Medical undergraduates in PBL have an overall better knowledge on key concepts and assessment tools applicable to evaluating and managing critically ill patients compared to students in TBL. However the gap in knowledge and confidence in assessing ill patients in both groups is evident. Critical care was not chosen as a preferred future career in all surveyed students. There is a need for institutional support and endorsement of undergraduate critical care exposure and education in Saudi Universities both to better prepare medical students for their imminent post-graduates exposure to ill patients and to help in closing the gap in critical care physicians through promoting the specialty.



中文翻译:

最后一年的医学生对重症监护核心概念的知识和信心,基于问题的学习与传统课程的比较

背景:

医学本科生应该准备好认识到威胁生命的危急情况。本科医学课程开发以纳入更多重症监护教育是一项基本要求。基于问题的学习课程在为医学本科生提供更集中的重症监护教育方面具有潜在优势。

目标:

我们旨在评估最后一年医学生在基于问题的学习 (PBL) 课程中与基于传统(讲座)的学习课程中的关键重症监护概念的知识和信心。

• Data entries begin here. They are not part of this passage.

-- ==== Sys2Proof/Syntax.lean ====
section
/-! DEFINITION. The 34 instructions of 30_encoding.md R95, one constructor per row of spec/opcode_table.json, in the
table's order, and the names of the unrecognised families of R96. -/

namespace Sys2Proof

/-- The index of a general register, an `X` or `Y` field (R91, R93). -/
abbrev Reg := Fin 16

/-- One constructor per row of the opcode map (R95). An `NNN` operand is held as the 16-bit value `zext_16(NNN)`
that every rule uses (R93); that its high four bits are 0 is the check of WellFormed.lean. -/
inductive Instr where
  /-- 00E0 -/
  | cls
  /-- 00EE -/
  | ret
  /-- 1NNN -/
  | jp (nnn : Word)
  /-- 2NNN -/
  | call (nnn : Word)
  /-- 3XNN -/
  | seImm (x : Reg) (nn : Byte)
  /-- 4XNN -/
  | sneImm (x : Reg) (nn : Byte)
  /-- 5XY0 -/
  | seReg (x y : Reg)
  /-- 6XNN -/
  | ldImm (x : Reg) (nn : Byte)
  /-- 7XNN -/
  | addImm (x : Reg) (nn : Byte)
  /-- 8XY0 -/
  | ldReg (x y : Reg)
  /-- 8XY1 -/
  | orReg (x y : Reg)
  /-- 8XY2 -/
  | andReg (x y : Reg)
  /-- 8XY3 -/
  | xorReg (x y : Reg)
  /-- 8XY4 -/
  | addReg (x y : Reg)
  /-- 8XY5 -/
  | subReg (x y : Reg)
  /-- 8XY6 -/
  | shr (x y : Reg)
  /-- 8XY7 -/
  | subnReg (x y : Reg)
  /-- 8XYE -/
  | shl (x y : Reg)
  /-- 9XY0 -/
  | sneReg (x y : Reg)
  /-- ANNN -/
  | ldI (nnn : Word)
  /-- BNNN -/
  | jpV0 (nnn : Word)
  /-- CXNN -/
  | rnd (x : Reg) (nn : Byte)
  /-- DXYN; `n` is the row count 0..15 -/
  | drw (x y : Reg) (n : Fin 16)
  /-- EX9E -/
  | skp (x : Reg)
  /-- EXA1 -/
  | sknp (x : Reg)
  /-- FX07 -/
  | ldFromDt (x : Reg)
  /-- FX0A -/
  | ldKey (x : Reg)
  /-- FX15 -/
  | ldToDt (x : Reg)
  /-- FX18 -/
  | ldToSt (x : Reg)
  /-- FX1E -/
  | addI (x : Reg)
  /-- FX29 -/
  | ldFont (x : Reg)
  /-- FX33 -/
  | ldBcd (x : Reg)
  /-- FX55 -/
  | dump (x : Reg)
  /-- FX65 -/
  | load (x : Reg)
  deriving DecidableEq, Repr

/-- The families that hold unrecognised words, R96: the name under which the decoder rejects a word. -/
inductive Unrecognised where
  /-- `0NNN` with `NNN` neither 0x0E0 nor 0x0EE -/
  | family0
  /-- `5XYN` with `N ≠ 0` -/
  | family5
  /-- `8XYN` with `N` one of 8 to D, or F -/
  | family8
  /-- `9XYN` with `N ≠ 0` -/
  | family9
  /-- `EXNN` with `NN` neither 0x9E nor 0xA1 -/
  | familyE
  /-- `FXNN` with `NN` none of the nine sub-opcodes -/
  | familyF
  deriving DecidableEq, Repr

end Sys2Proof
end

我们还旨在评估本科生在医学教育和培训期间对重症监护教育的满意度。

材料和方法:

这是一份横断面匿名自我管理调查问卷,由来自沙特三所医学院的两组最后一年的医学生(PBL 和 TBL)完成,旨在评估本科生接触重症监护的程度及其对重症监护评估的知识参数。

结果:

分析了 279 名最后一年医学生的反应(反应率为 70%)。大多数 (53%) 为男性,平均年龄为 23.9 ± 1.4 岁。只有 13% 的学生有信心应对低血容量性休克,15% 的学生能够识别出气道受到威胁的迹象。三分之一(29%)的学生正确识别了休克中乳酸的临界水平,只有不到2%的样本正确回答了与危重患者正式评估相关的所有问题。讲座是急症护理的主要信息来源。超过三分之二 (46%) 的样本表示他们接受了重症监护的学费,但在重症监护轮换或教学中花费的总时间为 1 天或更短。通过基于问题的学习课程完成培训的医学生,拥有更高的知识基础,并且对许多重症监护概念更有信心。只有 6.5% 的人选择重症监护作为他们未来可能的职业。

结论:

与 TBL 的学生相比,PBL 的医学本科生对适用于评估和管理危重病人的关键概念和评估工具有更好的了解。然而,两组在评估患病患者方面的知识和信心差距是显而易见的。在所有接受调查的学生中,重症监护并未被选为未来的首选职业。沙特大学需要机构支持和认可本科重症监护接触和教育,以更好地为医学生为即将到来的研究生接触患病患者做好准备,并通过促进专业帮助缩小重症监护医生的差距.